§ What to do
Among the entries below, take the line with "(s.cht.surveyTimer ≠ none →" and the line with "(.notice (.surveyEnd (.abandoned .timeout))", and output them and every line between them exactly, with nothing else.

§ Information provided
/-! ## The chain and its landings (02) -/

/-- R25: CHAIN-SET loads the six settings; a new loop length or number of cars empties every sill list and the clear
list, a new loop length makes the position unknown, and a new level tolerance derives the clear list afresh. The
layout of the answer, where R184 tables none, is the model's reading (log 3). -/
def Obligations.ChainSettingsAreLoaded : Prop :=
  ∀ (h : OrderHead) (body : List Byte) (s : State), s.Ready → body.length = 7 →
    (s.msu.key = false → exec (.chainSet h body) s = .next (s.answered h 0x10 .refused .locked [])) ∧
    (s.msu.key = true → s.fzu.fire = true → exec (.chainSet h body) s = .next (s.answered h 0x10 .refused .fire [])) ∧
    (s.msu.key = true → s.fzu.fire = false → s.demand ≠ .off →
      exec (.chainSet h body) s = .next (s.answered h 0x10 .refused .moving [])) ∧
    (s.msu.key = true → s.demand = .off → s.toStore.Calm → (Body.settings body).valid = true →
      ∃ t, exec (.chainSet h body) s = .next t ∧ t.cht.settings = Body.settings body ∧
        t.cht.position = (if (Body.settings body).loopLength = s.cht.settings.loopLength then s.cht.position else none) ∧
        (∀ l : Fin 8, t.cht.landings[l] =
          if (Body.settings body).loopLength = s.cht.settings.loopLength ∧ (Body.settings body).cars = s.cht.settings.cars
          then s.cht.landings[l] else ⟨s.cht.landings[l].present, [], []⟩) ∧
        t.cht.clearList =
          (if (Body.settings body).loopLength ≠ s.cht.settings.loopLength ∨ (Body.settings body).cars ≠ s.cht.settings.cars
            then []
            else if (Body.settings body).levelTol ≠ s.cht.settings.levelTol then
              { s.cht with settings := Body.settings body }.derive
            else s.cht.clearList) ∧
        t.toEnv = s.toEnv ∧ t.msu = s.msu ∧ t.pnc = s.pnc ∧ t.shc = s.shc ∧ t.fzu = s.fzu ∧ t.blx = s.blx ∧
        t.anp = s.anp ∧ t.cpu = s.cpu ∧ t.stamps = s.stamps ∧
        t.lnk = s.lnk.answered h 0x10 .done .none (Enc.settings (Body.settings body)))

/-- R26, R30, R31: LANDING-SET replaces one landing record and empties the clear list; CLEAR-DERIVE derives the list
from the landing table. R31: a clear list holds at most 16 entries, each a position of a surveyed landing with the
landings level there, and any two more than twice the level tolerance apart; a candidate with a clear set stands within
twice the level tolerance of an entry that comes before it in the order, the larger clear set first, then the lower
position, or gives way to 16 entries that all do. R32: the best rest position is the first clear-list entry in that order.
That no landing is surveyed while the number
of cars is unset is the model's reading (log 38), as is the body of LANDING-SET, which R184 does not table (log 3). -/
def Obligations.LandingsAndClearList : Prop :=
  (∀ (h : OrderHead) (s : State), s.Ready → s.msu.key = true → s.demand = .off → s.toStore.Calm →
     (∀ (body : List Byte) (i : Fin 8), body.length = Body.landingLength body → Body.fin 8 body 0 = some i →
       Body.isFlag body 1 = true → 4 ≤ body.length →
       ((Body.landing body).present = true ∨ (Body.landing body).up = [] ∧ (Body.landing body).down = []) →
       sillListValid s.cht.settings (Body.landing body).up = true →
       sillListValid s.cht.settings (Body.landing body).down = true →
       exec (.landingSet h body) s = .next (s.holding
         { s.toStore with cht := { s.cht with landings := put s.cht.landings i (Body.landing body), clearList := [] } }
         (s.lnk.answered h 0x11 .done .none []))) ∧
     exec (.clearDerive h []) s = .next (s.holding { s.toStore with cht := { s.cht with clearList := s.cht.derive } }
       (s.lnk.answered h 0x13 .done .none (Enc.byte s.cht.derive.length)))) ∧
  (∀ c : Cht, c.derive.length ≤ 16 ∧
     (∀ e ∈ c.derive, e.set = c.clearSetAt e.pos ∧ e.set ≠ 0 ∧
       ∃ i : Fin 8, c.surveyed c.landings[i] = true ∧ (e.pos ∈ c.landings[i].up ∨ e.pos ∈ c.landings[i].down)) ∧
     (c.derive.Pairwise fun x y =>
       x.pos ≤ y.pos ∧ 2 * c.settings.levelTol < circDist c.settings.loopLength x.pos y.pos) ∧
     (∀ (i : Fin 8) (p : Nat), c.surveyed c.landings[i] = true → p ∈ c.landings[i].up ∨ p ∈ c.landings[i].down →
       c.clearSetAt p ≠ 0 →
       (∃ e ∈ c.derive, e.Before ⟨p, c.clearSetAt p⟩ ∧ circDist c.settings.loopLength p e.pos ≤ 2 * c.settings.levelTol) ∨
       (c.derive.length = 16 ∧ ∀ e ∈ c.derive, e.Before ⟨p, c.clearSetAt p⟩)) ∧
     (∀ (p : Nat) (i : Fin 8), (c.clearSetAt p).getLsbD i.val = true ↔ c.surveyed c.landings[i] = true ∧
       (∃ q ∈ c.landings[i].up, circDist c.settings.loopLength q p ≤ c.settings.levelTol) ∧
       ∃ q ∈ c.landings[i].down, circDist c.settings.loopLength q p ≤ c.settings.levelTol) ∧
     (∀ l : Landing, c.surveyed l = true ↔ l.present = true ∧ l.up.length = c.settings.cars ∧
       l.down.length = c.settings.cars ∧ 0 < c.settings.cars) ∧
     (c.clearList = [] → c.bestRest = none) ∧
     (c.clearList ≠ [] → ∃ b ∈ c.clearList, c.bestRest = some b ∧ ∀ e ∈ c.clearList, b.Before e))

/-- R34, R45: SURVEY begins a survey under its start conditions, and is refused by the first of them that fails. R29, R35:
the first index edge, found within the index tolerance or at an unknown position, makes the position 0 and begins the
recording. R29, R36, R37, R38: the index that closes a recording survey, found within the index tolerance, judges it; an
index farther off, in either phase, and the survey timer's end abandon it; each end releases the held answer and offers
N-SURVEY-END. The order of the frames of one event, N-SURVEY-END before N-PN-STATE, is the model's choice (log 4). -/
def Obligations.SurveysBeginAndEnd : Prop :=
  (∀ (h : OrderHead) (s : State), s.Ready → s.MayHold h →
     (∀ x, s.surveyRefusal = some x → exec (.survey h []) s = .next (s.answered h 0x15 .refused x [])) ∧
     (∀ body : List Byte, body ≠ [] → exec (.survey h body) s = .next (s.answered h 0x15 .refused .form []))) ∧
  (∀ (h : OrderHead) (s : State), s.Ready → s.MayHold h → s.toStore.Calm → s.surveyRefusal = none →
     exec (.survey h []) s = .next (s.holding
       { s.toStore with
         cht := { s.cht with survey := some .start, surveyTimer := some (s.tmb.ownTime + 400 * s.cht.settings.creepTimeout) }
         pnc := { s.pnc with state := .survey, purpose := .normal, target := none, missCount := 0 } }
       ((s.lnk.began h 0x15 .survey []).offer (.pnState .halted .survey .creep s.cht.position none .normal)))) ∧
  (∀ (x : Survey) (s : State), s.cht.survey = some x → s.toStore.Calm → s.pnc.state = .survey → s.cpu.run = none →
     (0 < s.cht.settings.loopLength →
       (∀ p, s.cht.position = some p → circDist s.cht.settings.loopLength p 0 ≤ s.cht.settings.indexTol) →
       x.recording = true → s.cht.settled = false → x.succeeds s.cht = true →
       ∃ t, exec .indexEdge s = .next t ∧ t.cht.survey = none ∧ t.cht.position = some 0 ∧
         t.cht.landings = x.commit s.cht.landings ∧
         t.cht.clearList = { s.cht with landings := x.commit s.cht.landings }.derive ∧
         t.pnc.state = .settling ∧
         t.lnk = s.lnk.takeAll [.notice (.surveyEnd (.done t.cht.clearList.length)), .ended .survey .done .none [],
           .notice (.pnState .survey .settling .off (some 0) none .normal)]) ∧
     (0 < s.cht.settings.loopLength →
       (∀ p, s.cht.position = some p → circDist s.cht.settings.loopLength p 0 ≤ s.cht.settings.indexTol) →
       x.recording = true → s.cht.settled = false → x.succeeds s.cht = false →
       ∃ t, exec .indexEdge s = .next t ∧ t.cht.survey = none ∧ t.cht.position = some 0 ∧
         t.cht.landings = s.cht.landings ∧ t.cht.clearList = s.cht.clearList ∧ t.pnc.state = .settling ∧
         t.lnk = s.lnk.takeAll [.notice (.surveyEnd (.failed (x.counts s.cht))), .ended .survey .ended .sillCount [],
           .notice (.pnState .survey .settling .off (some 0) none .normal)]) ∧
     (s.cht.surveyTimer ≠ none →
       ∃ t, exec .surveyTimerExpiry s = .next t ∧ t.cht.survey = none ∧ t.cht.surveyTimer = none ∧
         t.cht.landings = s.cht.landings ∧ t.cht.clearList = s.cht.clearList ∧ t.pnc.state = .estop ∧
         t.pnc.causes = { CauseSet.empty with creepTimeout := true } ∧ t.out.demand = .off ∧
         ∃ rest, t.lnk = s.lnk.takeAll
           (.notice (.surveyEnd (.abandoned .timeout)) :: .ended .survey .ended .abandoned [] :: rest))) ∧
  (∀ (x : Survey) (s : State), s.cht.survey = some x → s.pnc.state = .survey → 0 < s.cht.settings.loopLength →
     ((∀ p, s.cht.position = some p → circDist s.cht.settings.loopLength p 0 ≤ s.cht.settings.indexTol) →
       x.recording = false → s.toStore.Calm →
       exec .indexEdge s = .next (s.holding
         { s.toStore with cht := { s.cht with position := some 0, survey := some { x with recording := true } } } s.lnk)) ∧
     (∀ p, s.cht.position = some p → s.cht.settings.indexTol < circDist s.cht.settings.loopLength p 0 →
       ∃ t, exec .indexEdge s = .next t ∧ t.cht.survey = none ∧ t.cht.surveyTimer = none ∧ t.cht.position = some 0 ∧
         t.cht.landings = s.cht.landings ∧ t.cht.clearList = s.cht.clearList ∧ t.pnc.state = .estop ∧
         t.pnc.causes = { CauseSet.empty with chainSlip := true } ∧ t.out.demand = .off ∧
         ∃ rest, t.lnk = s.lnk.takeAll
           (.notice (.surveyEnd (.abandoned .estop)) :: .ended .survey .ended .abandoned [] :: rest)))

/-- R28: an encoder step moves the position one step round the loop, clears the settled flag and starts the settle
wait again; the settle wait's end sets the settled flag. R29, R53: an index edge makes the position 0; found farther
off than the index tolerance it is a chain slip, and the paternoster stops in ESTOP. That the settle wait's end does
nothing while the wait does not run is the model's choice (log 9). -/
def Obligations.EncoderAndIndex : Prop :=
  (∀ s : State,
     (∃ t, exec .encoderStep s = .next t ∧
       t.cht.position = s.cht.position.map (fun p => (p + 1) % s.cht.settings.loopLength) ∧ t.cht.settled = false ∧
       t.cht.settleWait = some (s.tmb.ownTime + 50) ∧ s.SameSettings t) ∧
     (∃ t, exec .settleWaitExpiry s = .next t ∧ t.cht.position = s.cht.position ∧
       t.cht.settled = (s.cht.settled || s.cht.settleWait.isSome) ∧ t.cht.settleWait = none ∧ s.SameSettings t)) ∧
  (∀ s : State,
     (0 < s.cht.settings.loopLength →
       ∃ t, exec .indexEdge s = .next t ∧ t.cht.position = some 0 ∧ t.cht.settings = s.cht.settings ∧ t.toEnv = s.toEnv) ∧
     (∀ p, 0 < s.cht.settings.loopLength → s.cht.position = some p →
       s.cht.settings.indexTol < circDist s.cht.settings.loopLength p 0 → s.pnc.state ≠ .lockedOut →
       s.pnc.state ≠ .powerStop → s.pnc.state ≠ .estop →
       ∃ t, exec .indexEdge s = .next t ∧ t.pnc.state = .estop ∧ t.pnc.causes = { CauseSet.empty with chainSlip := true } ∧
         t.out.demand = .off ∧ t.cht.position = some 0) ∧
     (0 < s.cht.settings.loopLength → s.toStore.Calm → s.cht.survey = none →
       (∀ p, s.cht.position = some p → circDist s.cht.settings.loopLength p 0 ≤ s.cht.settings.indexTol) →
       ¬ (s.pnc.state = .creeping ∧ s.pnc.target = none) →
       exec .indexEdge s = .next (s.holding { s.toStore with cht := { s.cht with position := some 0 } } s.lnk)))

§ Finished exercise
     (s.cht.surveyTimer ≠ none →
       ∃ t, exec .surveyTimerExpiry s = .next t ∧ t.cht.survey = none ∧ t.cht.surveyTimer = none ∧
         t.cht.landings = s.cht.landings ∧ t.cht.clearList = s.cht.clearList ∧ t.pnc.state = .estop ∧
         t.pnc.causes = { CauseSet.empty with creepTimeout := true } ∧ t.out.demand = .off ∧
         ∃ rest, t.lnk = s.lnk.takeAll
           (.notice (.surveyEnd (.abandoned .timeout)) :: .ended .survey .ended .abandoned [] :: rest))) ∧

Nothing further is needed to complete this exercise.